Like hell. Ray didn’t have time to waste arguing with her. Kayla needed him, which meant getting out of here fast. A plan popped into his head and he instantly put it into play
Ray abruptly swayed, clutching Logan and the side of the bed before lurching forward to sprawl across the mattress and sliding to the floor like he could no longer stand.
“Shit!” Logan said as he dropped down beside Ray. “Follow me and sell it hard,” he murmured with a wink. “We’ll keep her busy.”
A worried Angie squeezed in beside Logan, leaning down to check Ray’s pulse.
“Is he going to make it?” Logan demanded, staring hard at Angie and waggling his eyebrows.
Her eyes widened as she caught on to the ruse. “He’s going into tachycardia,” she said urgently. “Get a nurse and a crash cart. Code blue! Go now!”
Zach leaped to his feet and hollered for help. Angie looked at Ray, rolled her eyes, and gave a fake shake of her head. “Drama queen,” she mouthed.
The tiny room quickly filled as a nurse shoved in a crash cart and two others followed after. Zach and Sarah pushed Dix out into the corridor to make space in the hospital room.
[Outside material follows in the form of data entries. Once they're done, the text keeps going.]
-- ==== Sys2Proof/Machine/Encode.lean ====
section
/-! DEFINITION. The transmit side of the frame codec: escaping and framing (41_frame_encode.md R130, R131) and the commands
ENC.* (R132 to R134). The CRC they use is a private engine, not `CRC` (10_state.md R22). -/

namespace Sys2Proof.Machine

/-- The escape introducer `0x1B` (10_state.md R28, 30_encoding.md R80). -/
def escIntro : Byte := 0x1B
/-- The start marker `SOM` (R28). -/
def startMarker : Byte := 0x40
/-- The terminator `EOM` (R28). -/
def terminator : Byte := 0x0D

/-- Membership of the escape set `ESC` (R28, R80). -/
def inEscapeSet (b : Byte) : Bool := b == 0x06 || b == 0x0D || b == 0x1B || b == 0x40 || b == 0x80

/-- `esc` (R130). -/
def esc (b : Byte) : List Byte := if inEscapeSet b then [escIntro, b ^^^ 0xFF] else [b]

/-- `stuff` (R131). -/
def stuff (s : List Byte) : List Byte := s.flatMap esc

/-- A payload with its frame check sequence, high byte first: the escaped content of a frame (R131). -/
def withFcs (payload : List Byte) : List Byte := payload ++ be16 (fcs payload)

/-- `frame` (R131): neither the address byte nor the terminator is escaped or covered by the FCS. -/
def frame (pfx : Byte) (payload : List Byte) : List Byte := [pfx] ++ stuff (withFcs payload) ++ [terminator]

/-- ENC.ESC (R132). -/
def execEncEsc (b : Byte) (s : State) : Result := reply { out := some (esc b) } s

/-- ENC.STUFF (R133). -/
def execEncStuff (data : List Byte) (s : State) : Result := reply { out := some (stuff data) } s

/-- ENC.FRAME (R134). -/
def execEncFrame (pfx : Byte) (payload : List Byte) (s : State) : Result := reply { frame := some (frame pfx payload) } s

end Sys2Proof.Machine
end

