/-- R156, R154, R161: one received byte, but for the terminator of a frame, whatever `RX_BODY_MAX` is. In `IDLE` nothing is
written; outside it the start marker begins a fresh buffer, a byte before the marker is discarded, a data byte is appended,
and a data byte that finds `RX_BODY_MAX` bytes after the marker ends the decode with `OVERFLOW`. That a marker in `ACCUM`
leaves it alone in the buffer is R154's word, taken over R166's by the model's choice (log 15). -/
def Obligations.RxByteFollowsStateMachine : Prop :=
  ∀ (cfg : Config) (b : Byte) (s : State), encode (.rxByte b) = [0x21, b] ∧
    exec (.rxByte b) s = execWith blockConfig (.rxByte b) s ∧
    (s.rxs = .idle → execWith cfg (.rxByte b) s = .next { s with resp := some { code := .badState } }) ∧
    (s.rxs ≠ .idle → b = 0x40 → execWith cfg (.rxByte b) s =
      .next { s with rxs := .accum, rxbuf := [0x40], resp := some { rxs := some .accum, done := some false } }) ∧
    (s.rxs = .seeking → b ≠ 0x40 → execWith cfg (.rxByte b) s =
      .next { s with rxbuf := [], resp := some { rxs := some .seeking, done := some false } }) ∧
    (∀ m : Nat, s.rxs = .accum → b ≠ 0x40 → b ≠ 0x0D → cfg.rxBodyMax = some m → s.rxbuf.length = m + 1 →
      execWith cfg (.rxByte b) s =
      .next { s with rxs := .idle, rxbuf := [], rxp := [], rxst := 0x40,
                     resp := some { code := .overflow, rxs := some .idle, done := some false } }) ∧
    (s.rxs = .accum → b ≠ 0x40 → b ≠ 0x0D → (∀ m : Nat, cfg.rxBodyMax = some m → s.rxbuf.length ≠ m + 1) →
      execWith cfg (.rxByte b) s =
      .next { s with rxbuf := s.rxbuf ++ [b], resp := some { rxs := some .accum, done := some false } })

/-- R158, R152, R153: the terminator completes the frame. With `u` the unescaped body and `w` its escape anomaly: a good CRC
delivers `u`; a bad one delivers it with `W_CRC` when `STRICT_CRC` is 0, and ends with `INTEGRITY` and no payload when it
is 1. -/
def Obligations.RxByteCompletesFrame : Prop :=
  ∀ (s : State) (u : List Byte) (w : Bool), s.rxs = .accum → unstuff (s.rxbuf.drop 1) = (u, w) →
    (crc16 u = 0x0000 → exec (.rxByte 0x0D) s =
      .next { s with rxs := .idle, rxbuf := [], rxp := u, rxst := if w then 0x23 else 0x03,
                     resp := some { warn := if w then 1 else 0, rxs := some .idle, done := some true } }) ∧
    (crc16 u ≠ 0x0000 → s.ctrl.getLsbD 0 = false → exec (.rxByte 0x0D) s =
      .next { s with rxs := .idle, rxbuf := [], rxp := u, rxst := if w then 0x33 else 0x13,
                     resp := some { warn := if w then 3 else 2, rxs := some .idle, done := some true } }) ∧
    (crc16 u ≠ 0x0000 → s.ctrl.getLsbD 0 = true → exec (.rxByte 0x0D) s =
      .next { s with rxs := .idle, rxbuf := [], rxp := [], rxst := if w then 0x31 else 0x11,
                     resp := some { code := .integrity, warn := if w then 3 else 2, rxs := some .idle,
                                    done := some true } })

/-- R159. -/
def Obligations.RxTimeoutEndsDecode : Prop :=
  encode .rxTimeout = [0x22] ∧
    (∀ s : State, s.rxs ≠ .idle → exec .rxTimeout s =
      .next { s with rxs := .idle, rxbuf := [], rxp := [], rxst := 0x04, resp := some { code := .timeout } }) ∧
    (∀ s : State, s.rxs = .idle → exec .rxTimeout s = .next { s with resp := some { code := .badState } })

/-- R160. -/
def Obligations.RxEosEndsDecode : Prop :=
  encode .rxEos = [0x23] ∧
    (∀ s : State, s.rxs ≠ .idle → exec .rxEos s =
      .next { s with rxs := .idle, rxbuf := [], rxp := [], rxst := 0x08, resp := some { code := .framing } }) ∧
    (∀ s : State, s.rxs = .idle → exec .rxEos s = .next { s with resp := some { code := .badState } })

/-- R162, with bit 7 of `RXST` reading 0 in every state (R27, as log 8 reads it). -/
def Obligations.RxReadReportsReceiver : Prop :=
  encode .rxRead = [0x24] ∧
    ∀ s : State, exec .rxRead s =
      .next { s with resp := some { rxs := some s.rxs, rxst := some (s.rxst &&& 0x7F), payload := some s.rxp } }

/-- R163: bytes before the first marker are skipped, the frame is the bytes from there to its terminator, and what follows is
not examined; whatever `RX_BODY_MAX` is, the body fitting it. The block's RX.DECODE is that at the block's parameters. -/
def Obligations.RxDecodeDeliversFirstFrame : Prop :=
  ∀ (cfg : Config) (garbage body after u : List Byte) (w : Bool) (s : State),
    (∀ b ∈ garbage, b ≠ 0x40) → (∀ b ∈ body, b ≠ 0x40 ∧ b ≠ 0x0D) → fitsBody cfg.rxBodyMax body →
    garbage.length + body.length + 2 ≤ 65535 → unstuff body = (u, w) →
    (∀ data : List Byte, exec (.rxDecode data) s = execWith blockConfig (.rxDecode data) s) ∧
    (crc16 u = 0x0000 → execWith cfg (.rxDecode (garbage ++ 0x40 :: body ++ 0x0D :: after)) s =
      .next { s with resp := some { warn := if w then 1 else 0, payload := some u, rxst := some (if w then 0x23 else 0x03),
                                    consumed := some (BitVec.ofNat 16 (garbage.length + body.length + 2)) } }) ∧
    (crc16 u ≠ 0x0000 → s.ctrl.getLsbD 0 = false →
      execWith cfg (.rxDecode (garbage ++ 0x40 :: body ++ 0x0D :: after)) s =
      .next { s with resp := some { warn := if w then 3 else 2, payload := some u, rxst := some (if w then 0x33 else 0x13),
                                    consumed := some (BitVec.ofNat 16 (garbage.length + body.length + 2)) } }) ∧
    (crc16 u ≠ 0x0000 → s.ctrl.getLsbD 0 = true →
      execWith cfg (.rxDecode (garbage ++ 0x40 :: body ++ 0x0D :: after)) s =
      .next { s with resp := some { code := .integrity, warn := if w then 3 else 2, payload := some [],
                                    rxst := some (if w then 0x31 else 0x11),
                                    consumed := some (BitVec.ofNat 16 (garbage.length + body.length + 2)) } })
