-- ==== Sys2Proof/Tests/Slice0.lean ====
section
/-! SUPPORT. Tests. Expected results are those of spec/95_test_vectors.md, or read off the encoding tables of
spec/30_encoding.md; the last part shows, for every statement with hypotheses, values that meet them together. -/

open Sys2Proof Sys2Proof.Machine

namespace Sys2Proof.Tests

/-! ## Helpers -/

/-- The response of a command that went on. -/
def answer : Result → Option Response
  | .next t => t.resp
  | .fault _ => none
  | .refused _ => none

/-- The state a command leaves, its response port emptied. -/
def after : Result → Option State
  | .next t => some { t with resp := none }
  | .fault _ => none
  | .refused _ => none

/-- A parameter set like the one of spec/95_test_vectors.md. -/
def testConfig (max : Option Nat) : Config where
  rxBodyMax := max
  unitTable u := if u = 1 ∨ u = 21 ∨ u = 40 then some "known" else none
  multiRecIdBytes := 0

/-- The payload of the meter reading of spec/95_test_vectors.md, S4 and N-S1. -/
def reading : List Byte := [0x3F, 0x10, 0x00, 0x3C, 0x28, 0x04, 0x43, 0x00, 0x01, 0xE2, 0x40, 0xBA, 0xED]

/-- Its frame body, escaped. -/
def readingBody : List Byte := [0x3F, 0x10, 0x00, 0x3C, 0x28, 0x04, 0x43, 0x00, 0x01, 0xE2, 0x1B, 0xBF, 0xBA, 0xED]

/-- Its record, N-S1. -/
def readingRecord : Record := { id := 0x003C, unit := 40, mlen := 4, vneg := false, mant := 123456, exp := -3 }

/-- A receiver in the given state, everything else as after reset. -/
def receiving (st : RxState) (buf : List Byte) (ctrl : Byte) : State :=
  { State.reset with rxs := st, rxbuf := buf, ctrl := ctrl }

/-- A bad frame body `[01]` (its CRC is 0001). -/
def badBody : List Byte := [0x01]

/-! ## Well-formedness refuses what R72 does not allow -/

def longSeq : List Byte := List.replicate 65536 0x00

theorem test_longSeq_length : longSeq.length = 65536 := List.length_replicate
theorem test_wellFormed_crcBlock : (Instr.crcBlock longSeq).wellFormed = false := by
  simp [Instr.wellFormed, seqFits, seqMax, test_longSeq_length]
theorem test_wellFormed_crcCalc : (Instr.crcCalc longSeq).wellFormed = false := by
  simp [Instr.wellFormed, seqFits, seqMax, test_longSeq_length]
theorem test_wellFormed_crcFcs : (Instr.crcFcs longSeq).wellFormed = false := by
  simp [Instr.wellFormed, seqFits, seqMax, test_longSeq_length]
theorem test_wellFormed_crcCheck : (Instr.crcCheck longSeq).wellFormed = false := by
  simp [Instr.wellFormed, seqFits, seqMax, test_longSeq_length]
theorem test_wellFormed_encStuff : (Instr.encStuff longSeq).wellFormed = false := by
  simp [Instr.wellFormed, seqFits, seqMax, test_longSeq_length]
theorem test_wellFormed_encFrame : (Instr.encFrame 0x80 longSeq).wellFormed = false := by
  simp [Instr.wellFormed, seqFits, seqMax, test_longSeq_length]
theorem test_wellFormed_rxDecode : (Instr.rxDecode longSeq).wellFormed = false := by
  simp [Instr.wellFormed, seqFits, seqMax, test_longSeq_length]
theorem test_wellFormed_decUnstuff : (Instr.decUnstuff longSeq).wellFormed = false := by
  simp [Instr.wellFormed, seqFits, seqMax, test_longSeq_length]
theorem test_wellFormed_decBody : (Instr.decBody longSeq).wellFormed = false := by
  simp [Instr.wellFormed, seqFits, seqMax, test_longSeq_length]
theorem test_wellFormed_numMant : (Instr.numMant longSeq).wellFormed = false := by
  simp [Instr.wellFormed, seqFits, seqMax, test_longSeq_length]
theorem test_wellFormed_numValue : (Instr.numValue 0x02 longSeq).wellFormed = false := by
  simp [Instr.wellFormed, seqFits, seqMax, test_longSeq_length]
theorem test_wellFormed_numSingle : (Instr.numSingle 0x003C longSeq).wellFormed = false := by
  simp [Instr.wellFormed, seqFits, seqMax, test_longSeq_length]
theorem test_wellFormed_numMulti_payload : (Instr.numMulti [0x003C] longSeq).wellFormed = false := by
  simp [Instr.wellFormed, seqFits, seqMax, test_longSeq_length]
theorem test_wellFormed_numMulti_ids : (Instr.numMulti (List.replicate 256 0x003C) []).wellFormed = false := by decide +kernel
theorem test_wellFormed_numMulti_most_ids : (Instr.numMulti (List.replicate 255 0x003C) []).wellFormed = true := by decide +kernel
theorem test_wellFormed_longest_seq : (Instr.crcBlock (List.replicate 65535 0x00)).wellFormed = true := by
  simp only [Instr.wellFormed, seqFits, seqMax, List.length_replicate]
  rfl

/-! ## Every constructor's decoding, its bytes written out from R73 and R75 -/

theorem test_decode_nop : decode [0x00, 0xAA] = .command .nop [0xAA] := by decide
theorem test_decode_crcClr : decode [0x01] = .command .crcClr [] := by decide
theorem test_decode_crcFeed : decode [0x02, 0x3F] = .command (.crcFeed 0x3F) [] := by decide
theorem test_decode_crcRead : decode [0x03] = .command .crcRead [] := by decide
theorem test_decode_crcBlock :
    decode [0x04, 0x00, 0x05, 0x01, 0x00, 0x3C, 0x00, 0x00] = .command (.crcBlock [0x01, 0x00, 0x3C, 0x00, 0x00]) [] := by
  decide
theorem test_decode_crcCalc : decode [0x05, 0x00, 0x02, 0x31, 0x32, 0x33] = .command (.crcCalc [0x31, 0x32]) [0x33] := by
  decide
theorem test_decode_crcFcs : decode [0x06, 0x00, 0x00, 0x06] = .command (.crcFcs []) [0x06] := by decide
theorem test_decode_crcCheck : decode [0x07, 0x00, 0x01, 0xFF] = .command (.crcCheck [0xFF]) [] := by decide
theorem test_decode_encEsc : decode [0x10, 0x0D] = .command (.encEsc 0x0D) [] := by decide
theorem test_decode_encStuff : decode [0x11, 0x00, 0x02, 0x06, 0x0D] = .command (.encStuff [0x06, 0x0D]) [] := by decide
theorem test_decode_encFrame :
    decode [0x12, 0x80, 0x00, 0x05, 0x3F, 0x10, 0x01, 0x00, 0x3C] =
      .command (.encFrame 0x80 [0x3F, 0x10, 0x01, 0x00, 0x3C]) [] := by decide
theorem test_decode_rxStart : decode [0x20, 0x21] = .command .rxStart [0x21] := by decide
theorem test_decode_rxByte : decode [0x21, 0x40] = .command (.rxByte 0x40) [] := by decide
theorem test_decode_rxTimeout : decode [0x22] = .command .rxTimeout [] := by decide
theorem test_decode_rxEos : decode [0x23] = .command .rxEos [] := by decide
theorem test_decode_rxRead : decode [0x24] = .command .rxRead [] := by decide
theorem test_decode_rxDecode : decode [0x25, 0x00, 0x02, 0x40, 0x3F] = .command (.rxDecode [0x40, 0x3F]) [] := by decide
theorem test_decode_decUnstuff : decode [0x26, 0x00, 0x02, 0x1B, 0x00] = .command (.decUnstuff [0x1B, 0x00]) [] := by decide
theorem test_decode_decBody : decode [0x27, 0x00, 0x01, 0x01] = .command (.decBody [0x01]) [] := by decide
theorem test_decode_numFields : decode [0x30, 0xFF] = .command (.numFields 0xFF) [] := by decide
theorem test_decode_numMant : decode [0x31, 0x00, 0x02, 0x12, 0x34] = .command (.numMant [0x12, 0x34]) [] := by decide
theorem test_decode_numValue : decode [0x32, 0x82, 0x00, 0x02, 0x01, 0x02] = .command (.numValue 0x82 [0x01, 0x02]) [] := by
  decide
theorem test_decode_numSingle : decode [0x33, 0x00, 0x3D, 0x00, 0x01, 0x3F] = .command (.numSingle 0x003D [0x3F]) [] := by
  decide
theorem test_decode_numMulti :
    decode [0x34, 0x02, 0x00, 0x3C, 0x00, 0x44, 0x00, 0x01, 0x3F] = .command (.numMulti [0x003C, 0x0044] [0x3F]) [] := by
  decide
theorem test_decode_ctlWr : decode [0x40, 0xFE] = .command (.ctlWr 0xFE) [] := by decide
theorem test_decode_ctlRd : decode [0x41] = .command .ctlRd [] := by decide
/-- A length of more than one byte is read big-endian. -/
theorem test_decode_length_byte_order : decode [0x05, 0x01, 0x00, 0x31] = .incomplete := by decide
/-- The unassigned opcodes at the ends of R76's ranges. -/
theorem test_decode_illegal :
    [0x08, 0x0F, 0x13, 0x1F, 0x28, 0x2F, 0x35, 0x3F, 0x42, 0xFF].all
      (fun op : Byte => decide (decode [op, 0x41] = .illegal op [0x41])) = true := by decide

/-! ## The opcode table's numbers -/

theorem test_table_word_crcFeed : decodeTableWord 16 0x5602 = some (.crcFeed 0x56) := by decide +kernel
theorem test_table_word_illegal : decodeTableWord 8 0x08 = none := by decide
theorem test_fetch_word_crcFeed :
    answer (step (State.reset.withFetchWord 16 0x5602)) = some { crc := some 0x0056 } := by decide +kernel
theorem test_fetch_word_numMulti :
    answer (step (State.reset.withFetchWord 8 0x34)) = some { code := .invalidArg } := by decide +kernel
“Help me get him onto the bed.” Angie snapped out the order as she kicked the door shut.
The instant it closed, Ray sprang to his feet, much to the shock of the nurses.
“Get his gown off,” Angie said loudly as she pointed Ray toward the bathroom, twirling her fingers at the nurses to tell them to keep up the charade.
They exchanged startled glances and then grinned as they started clattering around and shouting out orders to one another, and generally putting on a show for Dix.